(EXERCISE REQUIREMENTS)
Reproduce the section of the listing that begins at the line containing "takeRequest e s else s" and finishes at the line containing "R171, R177. A". Include both end lines and nothing beyond them.
Start of EXERCISE MATERIAL
/-- Examine a request on its intake read's data (R8 to R16). The bed state is checked when the request is judged at the bus
(R5) and not again here. A START_CURE whose write passed while the event of a reached release waited can thus find the bed
RELEASABLE and move it to CURING, and an END_CURE whose write passed while the end of the profile waited can find the bed
out of CURING and set it to RELEASABLE or STANDING by its maturity: changes that R7 and section 1.3 neither list nor forbid
at an examination (DESIGN CHOICE, log entry 78; HOLD and RESUME: log entry 42). -/
def examineBed (b : Fin 24) (r : BedRequest) (record : List Word) (s : State) : State :=
  let ok := { r with result := Code.accepted }
  match r.code with
  | .cast =>
    let chosen := s.freePieces r.setAside
    formResult b { ok with pieces := chosen, toWrite := chosen, plan := (record.drop 2).take 12, time := s.dir.worksTime }
      (reservePieces chosen s)
  | .startCure =>
    match s.cureVerdict b record with
    | .accepted => formResult b ok (startCure b (activeProfile record) ((s.onlineFor b).map (·.air)) s)
    | v => formResult b { r with result := v } s
  | .hold => formResult b ok (cureHold b true s)
  | .resume => formResult b ok (cureHold b false s)
  | .endCure =>
    let target := if s.releaseReached b then BedState.releasable else .standing
    formResult b { ok with target := target } (discardTake b (endCure b s))
  | .clear =>
    let pieces := (s.bedUnit b).inBed
    formResult b { ok with pieces := pieces, toWrite := sortBy id pieces } (s.setBedUnit b { s.bedUnit b with inBed := [] })
  | _ => formResult b ok s

/-- The intake read returns, or fails (R6). A request that SAFE has dropped is not examined (R23). -/
def bedIntakeDone (b : Fin 24) (data : Option (List Word)) (s : State) : State :=
  match (s.bedUnit b).request with
  | some r =>
    if r.stage = .readInFlight then
      match data with
      | none => formResult b { r with result := .memory, setAside := 0 } { s with freeCount := s.freeCount + r.setAside }
      | some record => examineBed b r record s
    else s
  | none => s

/-! ### The groups of a result (R6, R10, R16) -/

/-- Runs of consecutive numbers of a rising list (R10). -/
def runsOf : List Nat → List (List Nat)
  | [] => []
  | n :: rest =>
    match runsOf rest with
    | (m :: run) :: runs => if m = n + 1 then (n :: m :: run) :: runs else [n] :: (m :: run) :: runs
    | runs => [n] :: runs

/-- The span of a run of consecutive piece records. -/
def runSpan (words : Nat → List (Nat × Word)) (run : List Nat) : Span :=
  ⟨.piece, (run.headD 1 - 1) * Region.recLen .piece, run.flatMap (fun n => laidOut (words n) 0 (Region.recLen .piece))⟩
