-- ==== Sys2Proof/Machine/Requests.lean ====
section
/-! DEFINITION. The hand-over of requests and acknowledgements to their owners (R34), and of the
requests of a write that the memory did not confirm (R35). -/

namespace Sys2Proof.Machine

/-- An acknowledgement taken (R180): it has effect while the alarm is SEEN; then the releases of a
probe (R58) or a crane (R146, then R161). -/
def takeAck (r : AlarmRef) (s : State) : State :=
  if (s.alarm r).state = .seen then
    let acked := acknowledgeAlarm r s
    match r with
    | .probe n => releaseProbe n acked
    | .crane c => releaseSequence c (releaseCrane c acked)
    | .bed _ => acked
    | .loop _ => acked
  else s

/-- CLEAR written to the memory fault clear word: "It clears the record when it holds a fault" (R46). -/
def clearFault (s : State) : State := if s.path.fault.isSome then setFault none s else s

/-- An event handed in RUNNING to the owner that passed its word (R34). -/
def takeRequest (e : HostEvent) (s : State) : State :=
  match e with
  | .lifecycle safe => takeLifecycle safe s
  | .heat swap => if swap then takeSwap s else takeCancel s
  | .tail t => takeTail t s
  | .faultClear => clearFault s
  | .bed b code => bedPosted b code false s
  | .take b => takeRequested b false s
  | .enable n on => takeEnable n on s
  | .piece p code => piecePosted p code false s
  | .arm c => takeArm c false s
  | .intake n => intakePosted n false s
  | .control i code => controlPosted i code false s
  | .ack r => takeAck r s

/-- Hand an event (R34). In SAFE the lifecycle request and the memory fault clear keep their meaning
(R46, R48); every other event that arrives outside RUNNING is dropped (R23, R130, R148; log entry 22). -/
def handEvent (s : State) (e : HostEvent) : State :=
  match e with
  | .lifecycle safe => takeLifecycle safe s
  | .faultClear => clearFault s
  | e => if s.running then takeRequest e s else s

/-- A failed request (R35), as each owner's chapter gives it: R6, R53, R77, R100, R114, R148, R153, R170,
R171, R177. A failed lifecycle request and a failed acknowledgement are not applied (R35, R186). -/
def takeFailed (e : HostEvent) (s : State) : State :=
  match e with
  | .bed b code => bedPosted b code true s
  | .take b => takeRequested b true s
  | .enable n _ => handJob (.enableFix n) s
  | .piece p code => piecePosted p code true s
  | .arm c => takeArm c true s
  | .intake n => intakePosted n true s
  | .control i code => controlPosted i code true s
  | .heat _ => heatFailed s
  | .tail _ => refreshDirectory [(25, .ofCount s.notices.tail)] s
  | .lifecycle _ => s
  | .faultClear => s
  | .ack _ => s

/-- Hand a failed request. In SAFE only the refresh of the tail word is handed (R182); every other
failed request is dropped, as the request itself would be (log entry 22). -/
def failEvent (s : State) (e : HostEvent) : State :=
  match e with
  | .tail t => takeFailed (.tail t) s
  | e => if s.running then takeFailed e s else s

/-- "It hands them in the address order of the words" (R34). -/
def handEvents (es : List HostEvent) (s : State) : State := es.foldl handEvent s

def failEvents (es : List HostEvent) (s : State) : State := es.foldl failEvent s

end Sys2Proof.Machine
end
End of EXERCISE MATERIAL
(ANSWER BOX)
  | e => if s.running then takeRequest e s else s

/-- A failed request (R35), as each owner's chapter gives it: R6, R53, R77, R100, R114, R148, R153, R170,
R171, R177. A failed lifecycle request and a failed acknowledgement are not applied (R35, R186). -/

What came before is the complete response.